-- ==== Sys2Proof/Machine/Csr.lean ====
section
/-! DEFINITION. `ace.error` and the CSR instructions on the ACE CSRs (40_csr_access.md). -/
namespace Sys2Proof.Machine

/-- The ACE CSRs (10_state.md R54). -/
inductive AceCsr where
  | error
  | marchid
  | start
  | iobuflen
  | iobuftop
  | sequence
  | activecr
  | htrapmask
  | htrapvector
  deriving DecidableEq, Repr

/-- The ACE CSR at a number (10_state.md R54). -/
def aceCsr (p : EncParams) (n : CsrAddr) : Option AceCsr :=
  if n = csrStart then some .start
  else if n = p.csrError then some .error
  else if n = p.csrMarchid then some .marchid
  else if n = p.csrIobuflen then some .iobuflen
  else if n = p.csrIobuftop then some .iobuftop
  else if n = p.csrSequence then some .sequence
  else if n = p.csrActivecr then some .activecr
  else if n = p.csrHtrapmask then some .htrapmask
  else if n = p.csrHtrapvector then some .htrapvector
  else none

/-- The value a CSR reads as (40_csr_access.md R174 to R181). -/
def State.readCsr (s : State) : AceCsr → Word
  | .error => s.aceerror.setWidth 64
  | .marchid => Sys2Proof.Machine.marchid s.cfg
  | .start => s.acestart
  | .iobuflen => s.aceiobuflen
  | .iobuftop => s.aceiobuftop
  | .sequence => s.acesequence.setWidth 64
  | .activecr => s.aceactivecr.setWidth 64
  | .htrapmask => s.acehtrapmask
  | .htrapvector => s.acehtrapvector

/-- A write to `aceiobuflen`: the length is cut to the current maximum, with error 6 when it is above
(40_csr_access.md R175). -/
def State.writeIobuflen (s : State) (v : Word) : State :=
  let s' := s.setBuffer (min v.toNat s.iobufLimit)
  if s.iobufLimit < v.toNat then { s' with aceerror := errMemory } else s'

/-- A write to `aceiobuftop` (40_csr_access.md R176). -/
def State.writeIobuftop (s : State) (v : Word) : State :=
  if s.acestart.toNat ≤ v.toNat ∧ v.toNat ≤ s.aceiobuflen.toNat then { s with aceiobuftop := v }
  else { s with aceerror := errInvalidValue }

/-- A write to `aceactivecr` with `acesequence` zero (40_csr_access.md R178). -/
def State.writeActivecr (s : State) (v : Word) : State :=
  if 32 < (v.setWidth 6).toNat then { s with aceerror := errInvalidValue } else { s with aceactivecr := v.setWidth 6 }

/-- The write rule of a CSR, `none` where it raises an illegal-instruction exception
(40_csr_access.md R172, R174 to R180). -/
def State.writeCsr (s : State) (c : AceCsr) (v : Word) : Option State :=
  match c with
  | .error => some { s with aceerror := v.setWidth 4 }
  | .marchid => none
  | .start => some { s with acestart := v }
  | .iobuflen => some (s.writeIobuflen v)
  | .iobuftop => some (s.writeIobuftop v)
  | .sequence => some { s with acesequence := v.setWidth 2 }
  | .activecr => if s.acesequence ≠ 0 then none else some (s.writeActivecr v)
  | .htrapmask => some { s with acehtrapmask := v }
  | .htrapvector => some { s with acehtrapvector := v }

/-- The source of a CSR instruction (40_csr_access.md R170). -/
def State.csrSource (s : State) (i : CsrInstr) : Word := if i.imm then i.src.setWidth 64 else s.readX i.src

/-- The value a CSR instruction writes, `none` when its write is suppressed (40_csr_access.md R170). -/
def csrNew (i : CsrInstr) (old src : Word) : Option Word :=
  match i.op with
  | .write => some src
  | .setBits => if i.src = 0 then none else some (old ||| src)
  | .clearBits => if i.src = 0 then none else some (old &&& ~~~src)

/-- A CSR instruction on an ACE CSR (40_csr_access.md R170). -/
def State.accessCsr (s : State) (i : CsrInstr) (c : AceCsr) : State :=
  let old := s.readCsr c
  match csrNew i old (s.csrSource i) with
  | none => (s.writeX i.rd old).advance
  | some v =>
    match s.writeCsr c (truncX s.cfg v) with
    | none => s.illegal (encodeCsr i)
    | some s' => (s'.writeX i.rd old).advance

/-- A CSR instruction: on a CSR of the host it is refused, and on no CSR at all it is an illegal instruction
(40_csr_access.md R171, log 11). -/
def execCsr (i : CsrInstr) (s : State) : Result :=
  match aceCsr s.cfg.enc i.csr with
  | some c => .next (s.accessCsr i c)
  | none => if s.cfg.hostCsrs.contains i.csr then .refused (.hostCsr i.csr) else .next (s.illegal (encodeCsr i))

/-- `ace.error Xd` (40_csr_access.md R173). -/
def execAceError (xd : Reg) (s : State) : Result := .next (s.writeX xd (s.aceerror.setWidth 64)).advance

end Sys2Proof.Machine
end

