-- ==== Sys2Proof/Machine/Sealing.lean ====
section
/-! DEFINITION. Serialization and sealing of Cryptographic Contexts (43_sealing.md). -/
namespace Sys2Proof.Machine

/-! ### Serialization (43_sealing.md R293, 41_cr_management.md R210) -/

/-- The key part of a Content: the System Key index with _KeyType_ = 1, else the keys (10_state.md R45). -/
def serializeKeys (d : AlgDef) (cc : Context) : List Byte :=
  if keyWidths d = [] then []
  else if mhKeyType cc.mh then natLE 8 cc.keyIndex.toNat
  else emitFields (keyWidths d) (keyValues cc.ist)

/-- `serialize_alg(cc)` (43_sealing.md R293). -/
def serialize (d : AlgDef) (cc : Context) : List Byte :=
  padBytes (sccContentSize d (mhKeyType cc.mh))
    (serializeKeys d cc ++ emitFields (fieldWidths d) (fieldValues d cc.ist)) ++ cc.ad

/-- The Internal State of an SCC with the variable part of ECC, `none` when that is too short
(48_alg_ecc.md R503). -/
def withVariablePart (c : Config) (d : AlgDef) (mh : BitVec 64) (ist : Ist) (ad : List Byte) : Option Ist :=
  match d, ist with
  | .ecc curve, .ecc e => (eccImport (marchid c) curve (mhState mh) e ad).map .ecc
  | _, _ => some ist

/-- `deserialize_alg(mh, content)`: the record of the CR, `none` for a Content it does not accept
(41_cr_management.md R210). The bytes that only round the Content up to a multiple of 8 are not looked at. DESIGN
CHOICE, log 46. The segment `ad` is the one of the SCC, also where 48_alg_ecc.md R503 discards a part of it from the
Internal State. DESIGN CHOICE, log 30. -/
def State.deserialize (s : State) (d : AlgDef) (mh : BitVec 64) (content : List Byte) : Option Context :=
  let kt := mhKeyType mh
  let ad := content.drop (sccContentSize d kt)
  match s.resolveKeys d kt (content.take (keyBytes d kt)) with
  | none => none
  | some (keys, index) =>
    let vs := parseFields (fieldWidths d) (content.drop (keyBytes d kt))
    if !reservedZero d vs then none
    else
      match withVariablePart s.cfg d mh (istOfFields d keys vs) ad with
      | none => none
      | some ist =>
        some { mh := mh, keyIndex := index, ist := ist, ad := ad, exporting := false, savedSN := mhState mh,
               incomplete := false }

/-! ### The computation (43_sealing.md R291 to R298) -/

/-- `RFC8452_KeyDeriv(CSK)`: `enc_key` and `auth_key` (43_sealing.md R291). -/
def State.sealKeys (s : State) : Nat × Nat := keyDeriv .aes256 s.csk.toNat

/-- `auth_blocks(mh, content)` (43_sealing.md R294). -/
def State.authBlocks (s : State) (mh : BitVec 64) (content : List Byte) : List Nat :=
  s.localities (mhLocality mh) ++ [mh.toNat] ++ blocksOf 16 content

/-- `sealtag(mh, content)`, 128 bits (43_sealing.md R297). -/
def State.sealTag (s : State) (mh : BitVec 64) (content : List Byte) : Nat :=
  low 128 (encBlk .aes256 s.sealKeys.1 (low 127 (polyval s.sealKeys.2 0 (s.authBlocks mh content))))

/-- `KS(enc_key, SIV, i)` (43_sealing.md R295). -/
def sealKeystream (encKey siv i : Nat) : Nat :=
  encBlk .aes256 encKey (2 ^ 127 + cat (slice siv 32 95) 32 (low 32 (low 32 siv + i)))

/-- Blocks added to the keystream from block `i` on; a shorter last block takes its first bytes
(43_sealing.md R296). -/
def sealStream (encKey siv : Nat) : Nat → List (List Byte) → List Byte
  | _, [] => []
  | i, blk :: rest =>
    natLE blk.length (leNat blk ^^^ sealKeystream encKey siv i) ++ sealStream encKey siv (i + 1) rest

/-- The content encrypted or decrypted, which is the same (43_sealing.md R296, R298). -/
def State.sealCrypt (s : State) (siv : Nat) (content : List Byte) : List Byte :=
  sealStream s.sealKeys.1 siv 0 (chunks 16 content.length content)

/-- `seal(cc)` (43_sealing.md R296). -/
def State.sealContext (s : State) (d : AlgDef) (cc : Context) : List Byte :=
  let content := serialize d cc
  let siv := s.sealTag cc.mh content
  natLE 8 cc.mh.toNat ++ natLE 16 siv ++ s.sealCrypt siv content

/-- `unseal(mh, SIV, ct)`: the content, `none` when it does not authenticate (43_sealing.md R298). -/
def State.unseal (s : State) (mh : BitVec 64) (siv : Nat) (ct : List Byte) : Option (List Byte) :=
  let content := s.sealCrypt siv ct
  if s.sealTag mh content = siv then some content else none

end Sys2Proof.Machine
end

★ ★ ★

Among the lines of the records above, count those holding the string "that", and report only the number.

REPLY → 2